In the evaporating dish 41, a throwing-type evaporating heater 60 composed of a sheathed heater is mounted in a state supported by a bracket 65. The sheathed heater basically has a structure in which a heating wire that is coiled and passed through a metal pipe and filled with an insulating powder. The evaporation heater 60 of this embodiment has the structure shown in FIG. As shown in Fig. 9, one elongated bar is bent into a hairpin shape at the center length, and the two bars are arranged in parallel, and this is bent at a right angle in the middle of the length direction. Thus, the horizontal portion 62 is provided on the distal end side of the vertical portion 61. The vertical part 61 has a length dimension slightly larger than the depth of the evaporating dish 41 as shown in FIG. 14 and the like, while the horizontal part 62 is slightly less than twice the vertical part 61 and It has a predetermined amount shorter than the dimension in the longitudinal direction. However, in this embodiment, only the horizontal portion 62 of the evaporation heater 60 is a heat generating portion (see the shaded portion in FIG. 14), and the vertical portion 61 is a non-heat generating portion. Yes. Therefore, in the vertical part 61, the heating wire is removed or the metal pipe is replaced with a non-thermally conductive pipe.

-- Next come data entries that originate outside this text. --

-- ==== Sys2Proof/Tests/Slice0.lean ====
section
/-! SUPPORT. Tests with expected results from 95_test_vectors.md and the rules of spec/, the checks of well-formedness
refusing ill-formed terms, and for every obligation with hypotheses a concrete witness of them. -/

namespace Sys2Proof.Tests

open Sys2Proof.Machine

/-! The checks of WellFormed refuse (30_encoding.md R59 to R62, 00_scope.md R12). -/

theorem wellFormed_refuses_character_over_255 : (Source.keypush 256).wellFormed = false := by decide
theorem wellFormed_refuses_shift_over_255 : (Source.setshift 256).wellFormed = false := by decide
theorem wellFormed_refuses_seed_over_255 : (Source.setseed 300).wellFormed = false := by decide
theorem wellFormed_refuses_position_over_255 : (Source.tapadd 256).wellFormed = false := by decide
theorem wellFormed_refuses_data_over_255 : (Source.data 256).wellFormed = false := by decide
theorem wellFormed_refuses_unprintable_key : (Source.key [0x41, 0x1F]).wellFormed = false := by decide
theorem wellFormed_refuses_del_in_key : (Source.key [0x7F]).wellFormed = false := by decide
theorem wellFormed_refuses_tap_list_over_255 : (Source.taps [0, 256]).wellFormed = false := by decide
theorem wellFormed_refuses_byte_list_over_255 : (Source.bytes [255, 256]).wellFormed = false := by decide
theorem wellFormed_refuses_no_key_buffer : (Config.mk 0 .stored 1).wellFormed = false := by decide
theorem wellFormed_refuses_no_output_byte : (Config.mk 1 .stored 0).wellFormed = false := by decide
theorem wellFormed_accepts_least_instance : (Config.mk 1 .stored 1).wellFormed = true := by decide

/-! Decoding: every command's word written out from the table of 30_encoding.md R53 (95_test_vectors.md 2.1). -/

theorem test_decode_keypush : decode 0b0000000101000001#16 = .ok (.keypush 0x41) := by decide
theorem test_decode_setshift : decode 0b0000001000000011#16 = .ok (.setshift 3) := by decide
theorem test_decode_setseed : decode 0b0000001110110101#16 = .ok (.setseed 0xB5) := by decide
theorem test_decode_tapadd : decode 0b0000010000001000#16 = .ok (.tapadd 8) := by decide
theorem test_decode_enc : decode 0b0000100000000000#16 = .ok .enc := by decide
theorem test_decode_dec : decode 0b0000100100000000#16 = .ok .dec := by decide
theorem test_decode_data : decode 0b0000101011111111#16 = .ok (.data 255) := by decide
theorem test_decode_end : decode 0b0000101100000000#16 = .ok .endJob := by decide
theorem test_decode_rst : decode 0b0000111100000000#16 = .ok .rst := by decide

/-- The illegal words of 95_test_vectors.md 2.1, each with its reason. -/
theorem test_decode_refuses :
    decode 0x0000 = .error (.opcodeUnassigned 0x00) ∧ decode 0x0500 = .error (.opcodeUnassigned 0x05) ∧
    decode 0x0C00 = .error (.opcodeUnassigned 0x0C) ∧ decode 0x1000 = .error (.opcodeUnassigned 0x10) ∧
    decode 0xFFFF = .error (.opcodeUnassigned 0xFF) ∧ decode 0x0801 = .error (.operandNotZero 0x08 0x01) ∧
    decode 0x09FF = .error (.operandNotZero 0x09 0xFF) ∧ decode 0x0B01 = .error (.operandNotZero 0x0B 0x01) ∧
    decode 0x0F01 = .error (.operandNotZero 0x0F 0x01) := by decide

/-- 20_memory.md R40: the two orders of the halves of a word. -/
theorem test_joinHalves : joinHalves .highFirst 0x0A 0xB5 = 0x0AB5 ∧ joinHalves .lowFirst 0x0A 0xB5 = 0xB50A := by decide

theorem test_decodeTableWord : decodeTableWord 16 0x0A48 = some (.data 72) ∧ decodeTableWord 16 0x0801 = none := by decide

/-! The assembler (30_encoding.md R59 to R62). -/

theorem test_assemble_lines :
    assembleLine "KEYPUSH ';' ; a key character".toList = some [0x013B] ∧
    assembleLine "  SETSEED 0xB5".toList = some [0x03B5] ∧ assembleLine "DATA 256".toList = none ∧
    assembleLine "ENC 3".toList = none ∧ assembleLine "; nothing".toList = some [] ∧
    assembleLine "BYTES ['H', 101]".toList = some [0x0A48, 0x0A65] ∧ assembleLine "KEY \"\"".toList = some [] := by decide

/-! Stages (95_test_vectors.md 2.3 to 2.5). -/

theorem test_isAlpha :
    [0x41, 0x5A, 0x61, 0x7A].all (fun c => isAlpha c) = true ∧
    [0x40, 0x5B, 0x60, 0x7B, 0x20, 0x30, 0x00, 0xC1, 0xFF].any (fun c => isAlpha c) = false := by decide

theorem test_vigenere :
    vigApply [250, 250, 0, 0] [0x5A, 0x62] true = [19, 251, 25, 1] ∧
    vigApply [3, 0, 255, 1] [0x7A, 0x42] false = [234, 255, 230, 0] := by decide

theorem test_caesar :
    caesarApply [255, 250, 0, 231] 25 true = [24, 19, 25, 0] ∧
    caesarApply [0, 24, 25, 255] 25 false = [231, 255, 0, 230] := by decide

theorem test_keystream_stored : streamApply .stored [0, 0, 0] 0xB5 0xB8 = [0xAD, 0xAC, 0xB0] := by decide
theorem test_keystream_significance : streamApply .significance [0, 0, 0] 0xB5 0xB8 = [0xAD, 0xF4, 0x4A] := by decide

/-! States the tests share. -/

/-- An instance with room for three key characters. -/
def smallInstance : Config := { keyMax := 3, tapOrder := .stored, outDepth := 1 }

/-- The bundle of 95_test_vectors.md 2.6: key `Key`, shift 7, seed `0xB5`, taps 3, 4, 5, 7. -/
def sampleBundle : Bundle := { key := [0x4B, 0x65, 0x79], shift := 7, seed := 0xB5, taps := 0xB8 }

/-- The bundle loaded, `IDLE`. -/
def ready : State :=
  { State.resetWith smallInstance with
    shift := 7, seed := 0xB5, taps := 0xB8, key := [(0, 0x4B), (1, 0x65), (2, 0x79)], klen := 3 }

/-- A job just started. -/
def running (m : Mode) : State := { ready with st := .run, mode := m, lfsr := 0xB5 }

/-- A fault taken by a command that was not permitted. -/
def faulted : State := { ready with st := .fault, err := 0x40 }

/-- A running job whose one output byte the host does not take. -/
def stalled : State := { running .forward with out := [0xF4], held := [0xF4], outReady := false }

/-- Every check of validation fails. -/
def invalid : State :=
  { State.resetWith smallInstance with shift := 26, key := [(0, 0x31)], klen := 1, keyovf := true, tapbad := true }

/-- The state with these words presented. -/
def withWords (s : State) (ws : List CommandWord) : State := { s with input := ws.map .word }

/-- The state with one pin event next. -/
def withPin (s : State) (e : PinEvent) : State := { s with input := [.pin e] }

/-- Whether an outcome is the next state given. -/
def reaches (o : Result) (t : State) : Bool :=
  match o with
  | .next u => u == t
  | .fault _ => false
  | .refused _ => false

theorem of_reaches {o : Result} {t : State} (h : reaches o t = true) : o = .next t := by
  cases o with
  | next u => exact congrArg _ (beq_iff_eq.mp h)
  | fault r => cases h
  | refused r => cases h

/-- The job before row 2 of the table of 95_test_vectors.md 2.6: the last key character, where the indexer wraps. -/
def lastKey (m : Mode) : State := { running m with kidx := 2, lfsr := 0x0D }

/-- A state whose port is stalled, with a word presented and this pin event directly behind it. -/
def stalledWith (s : State) (e : PinEvent) : State :=
  { s with held := [0xF4], outReady := false, input := [.word 0x0A00, .pin e] }

/-- The forward job after that row. -/
def afterByte : State := { running .forward with out := [0x3B], lfsr := 0xDF }

/-- 95_test_vectors.md 2.6, row 2. -/
theorem test_data_forward : exec (.data 108) (lastKey .forward) = .next afterByte := of_reaches (by decide +kernel)

theorem data_word_step : step (withWords (lastKey .forward) [0x0A6C]) = .next afterByte := of_reaches (by decide +kernel)

/-- 95_test_vectors.md 2.6, reverse mode. -/
theorem test_data_reverse : exec (.data 0x3B) (lastKey .reverse) =
    .next { running .reverse with out := [108], lfsr := 0xDF } := of_reaches (by decide +kernel)

/-! One step of each command (95_test_vectors.md 2.2, 2.6). -/

theorem test_keypush : exec (.keypush 0x41) State.reset = .next { State.reset with key := [(0, 0x41)], klen := 1 } := by rfl
theorem test_keypush_full : exec (.keypush 0x44) ready = .next { ready with keyovf := true } := by rfl
theorem test_setshift : exec (.setshift 0) ready = .next { ready with shift := 0 } := by rfl
theorem test_setseed : exec (.setseed 0x01) ready = .next { ready with seed := 1 } := by rfl
theorem test_tapadd : exec (.tapadd 1) ready = .next { ready with taps := 0xBA } := by rfl
theorem test_tapadd_out_of_range : exec (.tapadd 8) ready = .next { ready with tapbad := true } := by rfl
theorem test_enc : exec .enc ready = .next (running .forward) := by rfl
theorem test_enc_reports_every_failure : exec .enc invalid = .next { invalid with st := .fault, err := 0x3E } := by rfl
theorem test_dec : exec .dec ready = .next (running .reverse) := by rfl
theorem test_end : exec .endJob stalled = .next { State.resetWith smallInstance with
    out := [0xF4], held := [0xF4], outReady := false } := by rfl
theorem test_rst : exec .rst faulted = .next (State.resetWith smallInstance) := by rfl

/-- 60_exceptions.md R132: the two groups of flags. -/
theorem test_invalid_groups : isInvalidKey 0x04 = true ∧ isInvalidKey 0x38 = false ∧
    isInvalidParameter 0x20 = true ∧ isInvalidParameter 0x07 = false := by decide

theorem test_step_from_reset : step (State.reset.withFetchWord 16 0x0203) = .next { State.reset with shift := 3 } := by rfl

theorem test_status_port : faulted.statusPort = { st := 2, err := 0x40, fault := true } := by decide

/-! What the sample states satisfy. -/

theorem ready_valid : ready.ParametersValid :=
  (validate_eq_zero_iff (s := ready) (chars := [0x4B, 0x65, 0x79]) rfl).mp (by decide)

theorem invalid_not_valid : ¬ invalid.ParametersValid := fun h => absurd h.key_held (by decide)

theorem ready_inv : ready.Inv :=
  ⟨rfl, rfl, by decide, by decide, by decide, nofun, nofun, List.nil_suffix, by decide⟩

theorem running_inv (m : Mode) : (running m).Inv :=
  ⟨rfl, rfl, Nat.le_refl 3, fun _ => rfl, (fun h => by cases h),
    fun _ => ⟨rfl, parametersValid_congr ready_valid rfl rfl rfl rfl rfl rfl rfl, Nat.zero_lt_succ 2⟩,
    (fun h => by cases h), List.nil_suffix, Nat.zero_le 1⟩

theorem faulted_inv : faulted.Inv :=
  ⟨rfl, rfl, by decide, by decide, nofun, nofun, by decide, List.nil_suffix, by decide⟩

theorem stalled_inv : stalled.Inv :=
  ⟨rfl, rfl, by decide, by decide, nofun,
    fun _ => ⟨rfl, parametersValid_congr ready_valid rfl rfl rfl rfl rfl rfl rfl, by decide⟩, nofun, List.suffix_rfl,
    by decide⟩

theorem ready_holds : ready.Holds sampleBundle := ⟨rfl, rfl, rfl, rfl, rfl, rfl⟩

theorem sample_valid : sampleBundle.valid = true := by decide

theorem sample_taps : isTapSet sampleBundle.taps [3, 4, 5, 7] := by
  refine ⟨by decide, fun j hj => ?_⟩
  interval_cases j <;> decide

/-! Witnesses: concrete states and operands that meet all hypotheses of an obligation, clause by clause. -/

theorem witness_ResetRegisterValues : State.reset = State.reset ∧
    ∃ s : State, State.resetWith smallInstance = pinReset s := ⟨rfl, running .reverse, rfl⟩

theorem witness_ResetEventsLeaveResetRegisters :
    (withPin stalled .rst).input = .pin .rst :: [] ∧ (running .reverse).st = .run := ⟨rfl, rfl⟩

theorem witness_DecodeInvertsEncode : (Instr.data 255).wellFormed = true ∧ Instr.endJob.wellFormed = true := ⟨rfl, rfl⟩

theorem witness_EncodeInvertsDecode : decode 0x04FF = .ok (.tapadd 255) ∧ decode 0x0900 = .ok .dec := by decide

theorem witness_OpcodeMapMatchAndMask : ready.st = .idle ∧
    exec (startCommand .forward) ready = .next (running .forward) ∧
    exec (startCommand .reverse) ready = .next (running .reverse) ∧
    (running .forward).st = .run ∧ (running .reverse).st = .run := ⟨rfl, rfl, rfl, rfl, rfl⟩

theorem witness_IllegalWords :
    ((∃ e, decode 0x0F01 = .error e) ∧ ready.st ≠ .fault) ∧
    ((∃ e, decode 0x0000 = .error e) ∧ faulted.st = .fault) := ⟨⟨⟨_, rfl⟩, by decide⟩, ⟨_, rfl⟩, rfl⟩

theorem witness_PseudoInstructionsExpand :
    [0x20, 0x7E].all printableCode = true ∧ [0, 255].all operandFits = true := by decide

theorem witness_StepRunsDecodedCommand :
    (withWords (running .forward) [0x0A48]).input = .word 0x0A48 :: [] ∧
    (withWords (running .forward) [0x0A48]).cmdReady = true ∧ decode 0x0A48 = .ok (.data 72) := ⟨rfl, rfl, rfl⟩

/-- One witness per test, and for the table of permitted commands both states that permit one. -/
theorem witness_StepOrderOfTests :
    decode 0x0F00 = .ok .rst ∧ (decode 0x0A00 ≠ .ok .rst ∧ faulted.st = .fault) ∧
    (ready.st ≠ .fault ∧ ∃ e, decode 0x1000 = .error e) ∧
    (ready.st ≠ .fault ∧ decode 0x0B00 = .ok .endJob ∧ permittedIn .endJob ready.st = false) ∧
    (ready.st ≠ .fault ∧ decode 0x0800 = .ok .enc ∧ permittedIn .enc ready.st = true ∧
      exec .enc ready = .next (running .forward) ∧ ready.ParametersValid) ∧
    (invalid.st ≠ .fault ∧ permittedIn .dec invalid.st = true ∧ ¬ invalid.ParametersValid ∧
      exec .dec invalid = .next { invalid with st := .fault, err := 0x3E }) ∧
    ((lastKey .forward).st ≠ .fault ∧ decode 0x0A6C = .ok (.data 108) ∧
      permittedIn (.data 108) (lastKey .forward).st = true ∧ exec (.data 108) (lastKey .forward) = .next afterByte) :=
  ⟨rfl, ⟨by decide, rfl⟩, ⟨by decide, _, rfl⟩, ⟨by decide, rfl, rfl⟩, ⟨by decide, rfl, rfl, rfl, ready_valid⟩,
    ⟨by decide, rfl, invalid_not_valid, rfl⟩,
    by decide, rfl, rfl, test_data_forward⟩

theorem witness_NothingPresentedHoldsState : State.reset.input = [] := rfl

Further, lead wires 63 are connected to and drawn out from two upper ends of the vertical portion 61, respectively, and the connecting portions are molded with a molding resin (molded portion 64).

The bracket 65 is formed into a shape shown in FIG. 10 by press-molding a metal plate. The bracket 65 has a predetermined region at the right end as viewed from the rear surface of the upper surface opening 41A of the evaporating dish 41, for example, the upper surface opening 41A. It has a mounting part 66 that covers about 1/5 of the total length. A flange 67 is bent downward on the front edge of the mounting portion 66. Further, an L-shaped attachment plate 68 can be placed on the right end side of the attachment portion 66, and a flange 69 is also bent downward on the right edge of the bottom plate 68A of the attachment plate 68.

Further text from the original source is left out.